The street value of the haul was more than $500,000. The operation used eight men to bundle 126 planks into a waiting truck.
The operation struck a heartening blow for the seeming overwhelmed staff of the Forestry Department who are fighting a tough battle to save the nation's forests.
The Sunday Gleaner news team travelled to west Portland to watch an assembled environmental squad remove the confiscated lumber from the hostile backwoods to a place of safekeeping.
Decimated
The team observed a vast area of blackened stumps of once-beautiful mahogany trees razed by indiscriminate burning, ravines with decapitated mahoes, pine logs with the sap still oozing from their trunks, and denuded landscapes - evidence of rampant soil erosion.
In the backlands of the Friendship Hall Forest Reserves, entire stands of local mahogany and mahoe trees have been decimated by illegal loggers.
According to Danny Simpson, supervisor of the Forestry Department, the problem began when the Lands Department allowed FIDCO to come in during the early 1990s to harvest mature trees which were felled during Hurricane Gilbert.
"Then a decision was made to give the lower sections of the backlands to the coffee board to cultivate. But the coffee farmers have now abandoned the land. So the Lands Depart-ment ought to look at giving the lands over to reforestation," he said.

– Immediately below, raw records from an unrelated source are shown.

-- ==== Sys2Proof/Machine/Window.lean ====
section
/-! DEFINITION. The register window: the map of offsets, RegRead, RegWrite and a host access
(spec/10_state.md R49; spec/20_memory.md R87-R96). -/

namespace Sys2Proof.Machine

/-- What sits at an offset of the window (R49). -/
inductive Reg where
  | param | ctrl | status | cmd | base | len | pos | h
  | acc (a : Fin 4) (j : Nat)
  | pow (k : Nat)
  | reserved
  deriving DecidableEq, Repr

/-- The rows of R49 with a name of their own, 0x000 to 0x01C; the rest of the first area is reserved. -/
def Reg.named (off : Nat) : Reg :=
  match off with
  | 0x000 => .param
  | 0x004 => .ctrl
  | 0x008 => .status
  | 0x00C => .cmd
  | 0x010 => .base
  | 0x014 => .len
  | 0x018 => .pos
  | 0x01C => .h
  | _ => .reserved

/-- The accumulator rows of R49, `d` bytes past 0x400: four slots of 0x100 bytes, lane `j` at 4*j, reserved from lane `w`
on. -/
def Reg.inAcc (w d : Nat) : Reg :=
  if d % 0x100 / 4 < w then .acc (Fin.ofNat 4 (d / 0x100)) (d % 0x100 / 4) else .reserved

/-- The ROM rows of R49, `d` bytes past 0x800: entry `k` at 4*k, reserved above entry 4W. -/
def Reg.inRom (w d : Nat) : Reg := if d / 4 ≤ 4 * w then .pow (d / 4) else .reserved

/-- The register map of R49 for lane count `w`, on word-aligned offsets below 0x1000: its three areas. -/
def Reg.ofOffset (w off : Nat) : Reg :=
  if off < 0x400 then .named off else if off < 0x800 then .inAcc w (off - 0x400) else .inRom w (off - 0x800)

/-- H, POS and the ACC lanes: unspecified when read while BUSY = 1 (R93). -/
def Reg.isDatapath : Reg → Bool
  | .h => true
  | .pos => true
  | .acc _ _ => true
  | .param => false
  | .ctrl => false
  | .status => false
  | .cmd => false
  | .base => false
  | .len => false
  | .pow _ => false
  | .reserved => false

/-- `RegRead` (R89): the register's value, 0 for CMD and for a reserved offset. -/
def regRead (r : Reg) (s : State) : Word :=
  match r with
  | .param => paramWord s.w
  | .ctrl => ctrlWord s.ie
  | .status => statusWord s.status
  | .cmd => 0
  | .base => s.base
  | .len => s.len
  | .pos => s.pos
  | .h => s.h
  | .acc a j => lane (s.accOf a) j
  | .pow k => pow31 k
  | .reserved => 0

/-- A host read: its data goes to the host (`readData`). H, POS and ACC while BUSY = 1 give a draw (R93). A read of STATUS
that returns BUSY = 0 is the host's observation that ends the duty of R97. No read changes a register (R89). -/
def busRead (r : Reg) (s : State) : State :=
  if s.status.busy && r.isDatapath then
    { s with readData := some (Config.draw s.draws), draws := s.draws + 1 }
  else
    { s with
      readData := some (regRead r s)
      reading := if r = .status ∧ s.status.busy = false then [] else s.reading
      uses := if r = .status ∧ s.status.busy = false then [] else s.uses }

/-- A write to BASE, LEN, POS, H or an ACC lane: dropped with error BUSY while BUSY = 1, else it takes effect
(R90, R92, R238). -/
def writeIdle (set : State → State) (s : State) : State :=
  if s.status.busy then raise .busy s else set s

/-- `RegWrite` (R90, R92, R94). A register the host writes has a value of its own from then on (log entry 8). -/
def regWrite (r : Reg) (v : Word) (s : State) : State :=
  match r with
  | .param => s
  | .ctrl => { s with ie := v.getLsbD 0 }
  | .status => { s with status := clearStatus v s.status }
  | .cmd => submit v s
  | .base => writeIdle (fun t => { t with base := v }) s
  | .len => writeIdle (fun t => { t with len := v }) s
  | .pos => writeIdle (fun t => { t.remark Marks.dropPos with pos := v }) s
  | .h => writeIdle (fun t => { t.remark Marks.dropH with h := v }) s
  | .acc a j => writeIdle (fun t => (t.remark fun m => m.dropLane a j).setAcc a (setLane t.w (t.accOf a) j v)) s
  | .pow _ => s
  | .reserved => s

/-- A host access: refused outside the window, below 32 bits and off word alignment (R87), else RegRead or RegWrite of the
register at `addr - PHA_BASE`. -/
def hostAccess (a : HostAccess) (s : State) : Host.Outcome State Fault Refusal :=
  if a.addr < s.platform.phaBase ∨ s.platform.phaBase + 0x1000 ≤ a.addr then .refused .outsideWindow
  else if a.size ≠ .word then .refused .subWordAccess
  else if (a.addr - s.platform.phaBase) % 4 ≠ 0 then .refused .misalignedAccess
  else
    match a.kind with
    | .read => .next (busRead (Reg.ofOffset s.w (a.addr - s.platform.phaBase)) s)
    | .write v => .next (regWrite (Reg.ofOffset s.w (a.addr - s.platform.phaBase)) v s)

end Sys2Proof.Machine
end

"Even though as you see this area is really inaccessible, this teak was planted over 40 years ago, but the motive for profit trumps all that. (Illegal loggers) will go anywhere to make a buck," Mr. Simpson said.

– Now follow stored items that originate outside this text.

/-! ### seedAll -/

@[simp] theorem seedAll_platform : (seedAll s).platform = s.platform := (rfl)
@[simp] theorem seedAll_h : (seedAll s).h = 1 := (rfl)
@[simp] theorem seedAll_acc : (seedAll s).acc = #v[seedVec s.w, zeroVec s.w, zeroVec s.w, zeroVec s.w] := (rfl)
@[simp] theorem seedAll_pos : (seedAll s).pos = 0 := (rfl)
@[simp] theorem seedAll_len : (seedAll s).len = s.len := (rfl)
@[simp] theorem seedAll_base : (seedAll s).base = s.base := (rfl)
@[simp] theorem seedAll_ie : (seedAll s).ie = s.ie := (rfl)
@[simp] theorem seedAll_status : (seedAll s).status = s.status := (rfl)
@[simp] theorem seedAll_pending : (seedAll s).pending = s.pending := (rfl)
@[simp] theorem seedAll_input : (seedAll s).input = s.input := (rfl)
@[simp] theorem seedAll_schedule : (seedAll s).schedule = s.schedule := (rfl)
@[simp] theorem seedAll_readData : (seedAll s).readData = s.readData := (rfl)
@[simp] theorem seedAll_reading : (seedAll s).reading = s.reading := (rfl)
@[simp] theorem seedAll_uses : (seedAll s).uses = s.uses := (rfl)
@[simp] theorem seedAll_breached : (seedAll s).breached = s.breached := (rfl)
@[simp] theorem seedAll_draws : (seedAll s).draws = s.draws := (rfl)
@[simp] theorem seedAll_w : (seedAll s).w = s.w := (rfl)

/-! ### accept -/

@[simp] theorem accept_platform (w : Word) (i : Instr) : (accept w i s).platform = s.platform := (rfl)
@[simp] theorem accept_h (w : Word) (i : Instr) : (accept w i s).h = s.h := (rfl)
@[simp] theorem accept_acc (w : Word) (i : Instr) : (accept w i s).acc = s.acc := (rfl)
@[simp] theorem accept_pos (w : Word) (i : Instr) : (accept w i s).pos = s.pos := (rfl)
@[simp] theorem accept_len (w : Word) (i : Instr) : (accept w i s).len = s.len := (rfl)
@[simp] theorem accept_base (w : Word) (i : Instr) : (accept w i s).base = s.base := (rfl)
@[simp] theorem accept_ie (w : Word) (i : Instr) : (accept w i s).ie = s.ie := (rfl)
@[simp] theorem accept_pending (w : Word) (i : Instr) : (accept w i s).pending = some w := (rfl)
@[simp] theorem accept_input (w : Word) (i : Instr) : (accept w i s).input = s.input := (rfl)
@[simp] theorem accept_schedule (w : Word) (i : Instr) : (accept w i s).schedule = s.schedule := (rfl)
@[simp] theorem accept_readData (w : Word) (i : Instr) : (accept w i s).readData = s.readData := (rfl)
@[simp] theorem accept_reading (w : Word) (i : Instr) : (accept w i s).reading = protects s i := (rfl)
@[simp] theorem accept_uses (w : Word) (i : Instr) : (accept w i s).uses = s.uses := (rfl)
@[simp] theorem accept_breached (w : Word) (i : Instr) : (accept w i s).breached = s.breached := (rfl)
@[simp] theorem accept_draws (w : Word) (i : Instr) : (accept w i s).draws = s.draws := (rfl)
@[simp] theorem accept_w (w : Word) (i : Instr) : (accept w i s).w = s.w := (rfl)

/-! ### resetSignal -/

@[simp] theorem resetSignal_platform : (resetSignal s).platform = s.platform := (rfl)
@[simp] theorem resetSignal_h : (resetSignal s).h = 1 := (rfl)
@[simp] theorem resetSignal_acc : (resetSignal s).acc = #v[seedVec s.w, zeroVec s.w, zeroVec s.w, zeroVec s.w] := (rfl)
@[simp] theorem resetSignal_pos : (resetSignal s).pos = 0 := (rfl)
@[simp] theorem resetSignal_len : (resetSignal s).len = 0 := (rfl)
@[simp] theorem resetSignal_base : (resetSignal s).base = 0 := (rfl)
@[simp] theorem resetSignal_ie : (resetSignal s).ie = false := (rfl)
@[simp] theorem resetSignal_pending : (resetSignal s).pending = none := (rfl)
@[simp] theorem resetSignal_input : (resetSignal s).input = s.input := (rfl)
@[simp] theorem resetSignal_schedule : (resetSignal s).schedule = s.schedule := (rfl)
@[simp] theorem resetSignal_readData : (resetSignal s).readData = s.readData := (rfl)
@[simp] theorem resetSignal_reading : (resetSignal s).reading = [] := (rfl)
@[simp] theorem resetSignal_uses : (resetSignal s).uses = [] := (rfl)
@[simp] theorem resetSignal_breached : (resetSignal s).breached = false := (rfl)
@[simp] theorem resetSignal_draws : (resetSignal s).draws = s.draws := (rfl)
@[simp] theorem resetSignal_w : (resetSignal s).w = s.w := (rfl)

/-! ### remark -/

@[simp] theorem State.remark_platform (f : Marks → Marks) : (s.remark f).platform = s.platform := (rfl)
@[simp] theorem State.remark_h (f : Marks → Marks) : (s.remark f).h = s.h := (rfl)
@[simp] theorem State.remark_acc (f : Marks → Marks) : (s.remark f).acc = s.acc := (rfl)
@[simp] theorem State.remark_pos (f : Marks → Marks) : (s.remark f).pos = s.pos := (rfl)
@[simp] theorem State.remark_len (f : Marks → Marks) : (s.remark f).len = s.len := (rfl)
@[simp] theorem State.remark_base (f : Marks → Marks) : (s.remark f).base = s.base := (rfl)
@[simp] theorem State.remark_ie (f : Marks → Marks) : (s.remark f).ie = s.ie := (rfl)
@[simp] theorem State.remark_status (f : Marks → Marks) : (s.remark f).status = s.status := (rfl)
@[simp] theorem State.remark_pending (f : Marks → Marks) : (s.remark f).pending = s.pending := (rfl)
@[simp] theorem State.remark_input (f : Marks → Marks) : (s.remark f).input = s.input := (rfl)
@[simp] theorem State.remark_schedule (f : Marks → Marks) : (s.remark f).schedule = s.schedule := (rfl)
@[simp] theorem State.remark_readData (f : Marks → Marks) : (s.remark f).readData = s.readData := (rfl)
@[simp] theorem State.remark_reading (f : Marks → Marks) : (s.remark f).reading = s.reading := (rfl)
@[simp] theorem State.remark_uses (f : Marks → Marks) : (s.remark f).uses = (s.uses.map fun u => { u with marks := f u.marks }).filter fun u => u.marks.any := (rfl)
@[simp] theorem State.remark_breached (f : Marks → Marks) : (s.remark f).breached = s.breached := (rfl)
@[simp] theorem State.remark_draws (f : Marks → Marks) : (s.remark f).draws = s.draws := (rfl)
@[simp] theorem State.remark_w (f : Marks → Marks) : (s.remark f).w = s.w := (rfl)

/-! ### retire -/

@[simp] theorem retire_platform (i : Instr) : (retire i s).platform = s.platform := (rfl)
@[simp] theorem retire_h (i : Instr) : (retire i s).h = s.h := (rfl)
@[simp] theorem retire_acc (i : Instr) : (retire i s).acc = s.acc := (rfl)
@[simp] theorem retire_pos (i : Instr) : (retire i s).pos = s.pos := (rfl)
@[simp] theorem retire_len (i : Instr) : (retire i s).len = s.len := (rfl)
@[simp] theorem retire_base (i : Instr) : (retire i s).base = s.base := (rfl)
@[simp] theorem retire_ie (i : Instr) : (retire i s).ie = s.ie := (rfl)
@[simp] theorem retire_status (i : Instr) : (retire i s).status = s.status := (rfl)
@[simp] theorem retire_pending (i : Instr) : (retire i s).pending = s.pending := (rfl)
@[simp] theorem retire_input (i : Instr) : (retire i s).input = s.input := (rfl)
@[simp] theorem retire_schedule (i : Instr) : (retire i s).schedule = s.schedule := (rfl)
@[simp] theorem retire_readData (i : Instr) : (retire i s).readData = s.readData := (rfl)
@[simp] theorem retire_reading (i : Instr) : (retire i s).reading = [] := (rfl)
@[simp] theorem retire_uses (i : Instr) : (retire i s).uses = (s.reading.map fun r => ⟨r, .all s.w⟩) ++ (s.remark (carry s.w i)).uses := (rfl)
@[simp] theorem retire_breached (i : Instr) : (retire i s).breached = s.breached := (rfl)
@[simp] theorem retire_draws (i : Instr) : (retire i s).draws = s.draws := (rfl)
@[simp] theorem retire_w (i : Instr) : (retire i s).w = s.w := (rfl)

/-! ### complete -/

@[simp] theorem complete_platform (i : Instr) : (complete i s).platform = s.platform := by
  unfold complete; split <;> rfl

@[simp] theorem complete_len (i : Instr) : (complete i s).len = s.len := by
  unfold complete; split <;> rfl

@[simp] theorem complete_base (i : Instr) : (complete i s).base = s.base := by
  unfold complete; split <;> rfl

@[simp] theorem complete_ie (i : Instr) : (complete i s).ie = s.ie := by
  unfold complete; split <;> rfl

@[simp] theorem complete_pending (i : Instr) : (complete i s).pending = none := by
  unfold complete; split <;> rfl

@[simp] theorem complete_input (i : Instr) : (complete i s).input = s.input := by
  unfold complete; split <;> rfl

@[simp] theorem complete_schedule (i : Instr) : (complete i s).schedule = s.schedule := by
  unfold complete; split <;> rfl

@[simp] theorem complete_readData (i : Instr) : (complete i s).readData = s.readData := by
  unfold complete; split <;> rfl

@[simp] theorem complete_reading (i : Instr) : (complete i s).reading = [] := by
  unfold complete; split <;> rfl

@[simp] theorem complete_uses (i : Instr) : (complete i s).uses = (retire i s).uses := by
  unfold complete; split <;> rfl

@[simp] theorem complete_breached (i : Instr) : (complete i s).breached = false := by
  unfold complete; split <;> rfl

@[simp] theorem complete_w (i : Instr) : (complete i s).w = s.w := by
  unfold complete; split <;> rfl

/-! ### busAbort -/

@[simp] theorem busAbort_platform (i : Instr) : (busAbort i s).platform = s.platform := (rfl)
@[simp] theorem busAbort_h (i : Instr) : (busAbort i s).h = Config.draw s.draws := (rfl)
@[simp] theorem busAbort_pos (i : Instr) : (busAbort i s).pos = Config.draw (s.draws + 1) := (rfl)
@[simp] theorem busAbort_len (i : Instr) : (busAbort i s).len = s.len := (rfl)
@[simp] theorem busAbort_base (i : Instr) : (busAbort i s).base = s.base := (rfl)
@[simp] theorem busAbort_ie (i : Instr) : (busAbort i s).ie = s.ie := (rfl)
@[simp] theorem busAbort_pending (i : Instr) : (busAbort i s).pending = none := (rfl)
@[simp] theorem busAbort_input (i : Instr) : (busAbort i s).input = s.input := (rfl)
@[simp] theorem busAbort_schedule (i : Instr) : (busAbort i s).schedule = s.schedule := (rfl)
@[simp] theorem busAbort_readData (i : Instr) : (busAbort i s).readData = s.readData := (rfl)
@[simp] theorem busAbort_reading (i : Instr) : (busAbort i s).reading = [] := (rfl)
@[simp] theorem busAbort_uses (i : Instr) : (busAbort i s).uses = (retire i s).uses := (rfl)
@[simp] theorem busAbort_breached (i : Instr) : (busAbort i s).breached = false := (rfl)
@[simp] theorem busAbort_draws (i : Instr) : (busAbort i s).draws = s.draws + 2 + 4 * s.w := (rfl)
@[simp] theorem busAbort_w (i : Instr) : (busAbort i s).w = s.w := (rfl)

/-! ### spoil -/

@[simp] theorem spoil_platform (a : Word) : (spoil a s).platform = s.platform := by
  unfold spoil; split <;> rfl

@[simp] theorem spoil_len (a : Word) : (spoil a s).len = s.len := by
  unfold spoil; split <;> rfl

@[simp] theorem spoil_base (a : Word) : (spoil a s).base = s.base := by
  unfold spoil; split <;> rfl

@[simp] theorem spoil_ie (a : Word) : (spoil a s).ie = s.ie := by
  unfold spoil; split <;> rfl

@[simp] theorem spoil_status (a : Word) : (spoil a s).status = s.status := by
  unfold spoil; split <;> rfl

@[simp] theorem spoil_pending (a : Word) : (spoil a s).pending = s.pending := by
  unfold spoil; split <;> rfl

@[simp] theorem spoil_input (a : Word) : (spoil a s).input = s.input := by
  unfold spoil; split <;> rfl

@[simp] theorem spoil_schedule (a : Word) : (spoil a s).schedule = s.schedule := by
  unfold spoil; split <;> rfl

@[simp] theorem spoil_readData (a : Word) : (spoil a s).readData = s.readData := by
  unfold spoil; split <;> rfl

@[simp] theorem spoil_uses (a : Word) : (spoil a s).uses = s.uses := by
  unfold spoil; split <;> rfl

@[simp] theorem spoil_breached (a : Word) : (spoil a s).breached = s.breached := by
  unfold spoil; split <;> rfl

@[simp] theorem spoil_w (a : Word) : (spoil a s).w = s.w := by
  unfold spoil; split <;> rfl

"We aren't afraid, but we couldn't go any further into the woods, we suspect that they are still cutting teak, but this (operation) should cramp them for the Christmas," Mr. Simpson said.
Biggest fine
Earlier this year, a 32-year-old farmer, Raphael Richards of Carr Hill, Rock Hall, St. Andrew, was fined $50,000 after he pleaded guilty to illegal logging and trespassing on the protected watershed lands of the National Water Commission (NWC).
"That was our biggest fine to date," Rainee Oliphant, legal officer of the Forestry Department, admitted.
But the tide is changing. There are illegal logging cases pending in the courts, and the judges, and lawyers are growing more environmentally savvy.
"We plan to approach the judiciary and the police to brief them on our existing legislation, the Forest Act once we get it passed, so they can know that this act exists and what it entails in terms of penalities which allows up to $500,000 fines in some cases."